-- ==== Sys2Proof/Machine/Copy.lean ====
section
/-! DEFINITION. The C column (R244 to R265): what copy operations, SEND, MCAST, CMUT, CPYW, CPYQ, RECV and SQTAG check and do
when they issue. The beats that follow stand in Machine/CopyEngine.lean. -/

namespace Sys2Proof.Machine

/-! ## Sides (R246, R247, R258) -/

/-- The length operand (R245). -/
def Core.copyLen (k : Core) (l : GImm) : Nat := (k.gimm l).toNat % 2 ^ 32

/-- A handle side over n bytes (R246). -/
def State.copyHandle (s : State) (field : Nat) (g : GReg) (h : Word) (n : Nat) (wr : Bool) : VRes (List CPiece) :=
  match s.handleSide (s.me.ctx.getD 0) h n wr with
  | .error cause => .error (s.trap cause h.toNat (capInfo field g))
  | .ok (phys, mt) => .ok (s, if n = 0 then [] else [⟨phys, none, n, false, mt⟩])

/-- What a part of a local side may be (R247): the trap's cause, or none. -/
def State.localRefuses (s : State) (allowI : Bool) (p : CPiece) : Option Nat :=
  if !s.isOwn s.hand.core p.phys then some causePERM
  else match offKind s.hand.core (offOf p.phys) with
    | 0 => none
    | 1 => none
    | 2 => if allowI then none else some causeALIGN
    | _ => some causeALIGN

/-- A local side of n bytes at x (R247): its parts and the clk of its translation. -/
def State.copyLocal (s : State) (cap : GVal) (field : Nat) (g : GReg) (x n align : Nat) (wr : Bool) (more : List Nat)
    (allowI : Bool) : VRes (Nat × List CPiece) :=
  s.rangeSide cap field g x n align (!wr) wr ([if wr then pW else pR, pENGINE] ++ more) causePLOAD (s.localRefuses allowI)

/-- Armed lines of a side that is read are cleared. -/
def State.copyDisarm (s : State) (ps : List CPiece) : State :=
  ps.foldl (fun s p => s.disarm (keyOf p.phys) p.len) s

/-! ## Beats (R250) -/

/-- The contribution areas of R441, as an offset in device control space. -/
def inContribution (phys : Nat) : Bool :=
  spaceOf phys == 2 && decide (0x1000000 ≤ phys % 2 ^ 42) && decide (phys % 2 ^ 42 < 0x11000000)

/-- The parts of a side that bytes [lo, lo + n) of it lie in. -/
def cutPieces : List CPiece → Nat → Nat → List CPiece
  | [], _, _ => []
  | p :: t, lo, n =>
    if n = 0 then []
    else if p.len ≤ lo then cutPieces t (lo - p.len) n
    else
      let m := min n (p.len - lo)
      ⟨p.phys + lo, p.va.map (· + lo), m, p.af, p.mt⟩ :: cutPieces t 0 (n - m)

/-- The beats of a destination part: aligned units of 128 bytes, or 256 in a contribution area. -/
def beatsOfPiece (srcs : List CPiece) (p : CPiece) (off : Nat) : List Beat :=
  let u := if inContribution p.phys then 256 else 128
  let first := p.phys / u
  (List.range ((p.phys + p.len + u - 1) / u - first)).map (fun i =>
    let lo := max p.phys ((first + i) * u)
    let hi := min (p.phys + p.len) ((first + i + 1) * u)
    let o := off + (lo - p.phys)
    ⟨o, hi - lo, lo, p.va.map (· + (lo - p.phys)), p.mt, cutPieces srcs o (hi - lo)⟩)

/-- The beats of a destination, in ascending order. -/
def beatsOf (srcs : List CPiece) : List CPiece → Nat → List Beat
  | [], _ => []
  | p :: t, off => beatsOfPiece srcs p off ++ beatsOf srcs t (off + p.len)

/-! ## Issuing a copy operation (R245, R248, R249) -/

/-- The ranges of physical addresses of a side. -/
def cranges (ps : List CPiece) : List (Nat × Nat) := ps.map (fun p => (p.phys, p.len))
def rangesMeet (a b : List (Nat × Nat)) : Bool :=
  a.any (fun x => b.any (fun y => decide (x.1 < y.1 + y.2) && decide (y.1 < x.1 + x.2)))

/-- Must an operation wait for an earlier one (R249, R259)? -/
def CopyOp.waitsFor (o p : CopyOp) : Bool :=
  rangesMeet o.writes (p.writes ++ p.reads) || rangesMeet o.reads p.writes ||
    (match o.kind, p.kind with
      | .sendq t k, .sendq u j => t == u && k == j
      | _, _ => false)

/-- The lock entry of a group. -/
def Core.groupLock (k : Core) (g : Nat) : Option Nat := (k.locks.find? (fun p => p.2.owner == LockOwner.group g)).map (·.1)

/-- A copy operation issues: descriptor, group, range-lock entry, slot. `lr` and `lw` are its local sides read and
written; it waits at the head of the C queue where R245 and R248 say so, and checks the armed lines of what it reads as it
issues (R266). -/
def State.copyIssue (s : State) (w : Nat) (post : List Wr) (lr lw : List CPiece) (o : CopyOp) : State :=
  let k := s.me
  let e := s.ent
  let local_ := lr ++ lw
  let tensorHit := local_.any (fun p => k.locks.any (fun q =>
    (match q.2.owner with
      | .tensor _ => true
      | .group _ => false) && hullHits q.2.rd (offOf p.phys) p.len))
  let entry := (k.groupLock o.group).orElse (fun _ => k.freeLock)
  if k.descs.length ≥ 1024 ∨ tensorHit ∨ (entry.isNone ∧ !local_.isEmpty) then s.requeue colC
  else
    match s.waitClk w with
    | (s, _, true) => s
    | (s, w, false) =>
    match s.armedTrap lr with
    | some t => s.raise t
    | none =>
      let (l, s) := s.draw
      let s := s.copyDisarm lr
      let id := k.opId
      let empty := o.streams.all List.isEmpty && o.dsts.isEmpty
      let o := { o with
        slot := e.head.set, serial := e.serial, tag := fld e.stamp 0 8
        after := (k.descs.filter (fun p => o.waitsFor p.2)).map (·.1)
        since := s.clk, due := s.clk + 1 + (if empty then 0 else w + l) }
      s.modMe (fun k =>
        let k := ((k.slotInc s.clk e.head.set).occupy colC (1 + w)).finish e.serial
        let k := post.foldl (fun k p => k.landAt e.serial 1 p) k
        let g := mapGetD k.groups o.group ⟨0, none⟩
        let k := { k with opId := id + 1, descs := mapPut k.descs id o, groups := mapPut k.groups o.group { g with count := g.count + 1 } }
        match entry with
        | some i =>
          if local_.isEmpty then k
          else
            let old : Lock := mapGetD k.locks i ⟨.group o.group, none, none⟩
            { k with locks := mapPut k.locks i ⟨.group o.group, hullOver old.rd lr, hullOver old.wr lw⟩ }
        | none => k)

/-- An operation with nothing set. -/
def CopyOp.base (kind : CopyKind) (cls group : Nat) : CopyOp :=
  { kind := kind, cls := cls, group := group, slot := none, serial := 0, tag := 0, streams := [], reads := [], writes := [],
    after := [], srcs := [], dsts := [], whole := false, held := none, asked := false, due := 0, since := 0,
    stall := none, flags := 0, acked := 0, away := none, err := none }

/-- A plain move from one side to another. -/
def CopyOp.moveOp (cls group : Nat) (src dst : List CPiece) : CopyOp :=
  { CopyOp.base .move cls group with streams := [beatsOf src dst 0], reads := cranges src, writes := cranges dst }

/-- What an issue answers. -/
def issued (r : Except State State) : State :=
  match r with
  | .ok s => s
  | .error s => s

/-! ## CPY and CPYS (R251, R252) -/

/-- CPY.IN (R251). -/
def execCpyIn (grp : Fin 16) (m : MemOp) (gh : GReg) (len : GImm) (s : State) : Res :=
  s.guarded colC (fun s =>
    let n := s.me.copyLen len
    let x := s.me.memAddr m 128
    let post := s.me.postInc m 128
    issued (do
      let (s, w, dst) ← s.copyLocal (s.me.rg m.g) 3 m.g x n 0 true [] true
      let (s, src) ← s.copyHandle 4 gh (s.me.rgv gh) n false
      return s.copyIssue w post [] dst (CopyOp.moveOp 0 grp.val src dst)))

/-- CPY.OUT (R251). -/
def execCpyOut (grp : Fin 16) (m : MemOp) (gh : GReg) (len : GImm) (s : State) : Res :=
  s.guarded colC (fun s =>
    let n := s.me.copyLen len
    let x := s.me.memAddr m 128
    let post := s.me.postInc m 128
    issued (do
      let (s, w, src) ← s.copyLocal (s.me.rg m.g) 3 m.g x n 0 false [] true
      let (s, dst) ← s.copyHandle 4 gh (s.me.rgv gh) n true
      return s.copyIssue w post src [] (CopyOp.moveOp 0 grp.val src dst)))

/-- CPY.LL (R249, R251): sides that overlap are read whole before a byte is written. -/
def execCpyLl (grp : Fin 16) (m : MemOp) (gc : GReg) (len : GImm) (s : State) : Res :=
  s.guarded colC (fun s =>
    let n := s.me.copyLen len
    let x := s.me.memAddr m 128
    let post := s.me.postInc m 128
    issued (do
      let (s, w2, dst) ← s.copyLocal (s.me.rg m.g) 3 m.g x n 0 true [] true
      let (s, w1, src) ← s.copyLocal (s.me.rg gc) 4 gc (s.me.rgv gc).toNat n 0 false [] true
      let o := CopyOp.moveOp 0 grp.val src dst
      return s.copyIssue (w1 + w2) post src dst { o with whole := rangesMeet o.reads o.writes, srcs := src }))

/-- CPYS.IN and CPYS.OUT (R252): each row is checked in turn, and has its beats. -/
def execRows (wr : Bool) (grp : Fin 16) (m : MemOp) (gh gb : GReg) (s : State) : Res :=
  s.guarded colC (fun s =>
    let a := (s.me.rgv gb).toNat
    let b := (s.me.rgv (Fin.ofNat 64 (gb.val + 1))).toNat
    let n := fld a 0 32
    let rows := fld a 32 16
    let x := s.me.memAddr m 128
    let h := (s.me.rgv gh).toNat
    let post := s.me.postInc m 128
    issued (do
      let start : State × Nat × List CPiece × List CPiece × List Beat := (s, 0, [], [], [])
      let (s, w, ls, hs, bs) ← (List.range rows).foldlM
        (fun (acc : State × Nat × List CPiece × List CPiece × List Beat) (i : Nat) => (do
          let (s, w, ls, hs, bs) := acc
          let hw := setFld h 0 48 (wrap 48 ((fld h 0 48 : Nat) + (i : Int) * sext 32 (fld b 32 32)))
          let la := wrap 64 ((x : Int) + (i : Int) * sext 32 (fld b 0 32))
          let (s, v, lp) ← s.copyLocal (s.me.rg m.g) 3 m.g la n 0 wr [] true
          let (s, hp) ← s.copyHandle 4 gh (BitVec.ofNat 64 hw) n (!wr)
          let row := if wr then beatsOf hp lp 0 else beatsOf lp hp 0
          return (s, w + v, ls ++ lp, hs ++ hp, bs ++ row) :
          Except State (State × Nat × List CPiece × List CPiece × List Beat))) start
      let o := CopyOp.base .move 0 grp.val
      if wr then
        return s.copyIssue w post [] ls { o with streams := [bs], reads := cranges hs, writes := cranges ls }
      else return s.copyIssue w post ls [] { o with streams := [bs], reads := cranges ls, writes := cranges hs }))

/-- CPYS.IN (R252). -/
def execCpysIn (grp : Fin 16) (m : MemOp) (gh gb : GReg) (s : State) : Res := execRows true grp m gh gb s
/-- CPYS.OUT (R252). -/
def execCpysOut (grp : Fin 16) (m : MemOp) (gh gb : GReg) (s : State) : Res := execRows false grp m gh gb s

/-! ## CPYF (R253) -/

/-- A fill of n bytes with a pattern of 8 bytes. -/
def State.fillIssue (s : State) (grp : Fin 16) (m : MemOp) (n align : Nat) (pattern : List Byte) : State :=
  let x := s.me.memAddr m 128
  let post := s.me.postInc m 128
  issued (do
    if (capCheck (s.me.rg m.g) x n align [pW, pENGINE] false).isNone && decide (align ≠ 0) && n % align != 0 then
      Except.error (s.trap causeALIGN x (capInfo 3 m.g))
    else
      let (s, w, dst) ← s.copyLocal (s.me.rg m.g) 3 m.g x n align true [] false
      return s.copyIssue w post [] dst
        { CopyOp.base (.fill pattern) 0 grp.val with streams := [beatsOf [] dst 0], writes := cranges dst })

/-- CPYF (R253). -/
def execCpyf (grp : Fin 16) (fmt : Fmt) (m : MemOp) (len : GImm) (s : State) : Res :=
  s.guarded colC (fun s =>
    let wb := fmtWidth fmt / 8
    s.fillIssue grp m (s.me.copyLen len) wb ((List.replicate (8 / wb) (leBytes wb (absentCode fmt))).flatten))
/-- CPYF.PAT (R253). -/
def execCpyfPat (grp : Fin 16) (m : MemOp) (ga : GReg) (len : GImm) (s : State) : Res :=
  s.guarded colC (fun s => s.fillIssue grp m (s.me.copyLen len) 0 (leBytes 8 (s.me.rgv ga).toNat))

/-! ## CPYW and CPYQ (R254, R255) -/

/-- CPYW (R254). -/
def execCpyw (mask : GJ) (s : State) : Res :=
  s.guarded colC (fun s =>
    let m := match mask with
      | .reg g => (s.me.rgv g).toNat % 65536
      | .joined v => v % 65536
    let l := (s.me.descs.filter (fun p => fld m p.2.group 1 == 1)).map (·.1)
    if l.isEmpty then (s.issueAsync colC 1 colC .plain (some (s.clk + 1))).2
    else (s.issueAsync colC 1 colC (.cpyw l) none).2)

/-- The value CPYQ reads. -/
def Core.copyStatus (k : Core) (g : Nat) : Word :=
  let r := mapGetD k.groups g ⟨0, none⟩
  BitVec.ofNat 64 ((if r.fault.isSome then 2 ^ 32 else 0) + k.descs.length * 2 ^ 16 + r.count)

EXERCISE BRIEF:
Nothing beyond the line containing "operand (R245). -/" is to be output; the lines above, from the first one onward to that line, are to be transcribed exactly.

COMPLETED EXERCISE:
-- ==== Sys2Proof/Machine/Copy.lean ====
section
/-! DEFINITION. The C column (R244 to R265): what copy operations, SEND, MCAST, CMUT, CPYW, CPYQ, RECV and SQTAG check and do
when they issue. The beats that follow stand in Machine/CopyEngine.lean. -/

namespace Sys2Proof.Machine

/-! ## Sides (R246, R247, R258) -/

/-- The length operand (R245). -/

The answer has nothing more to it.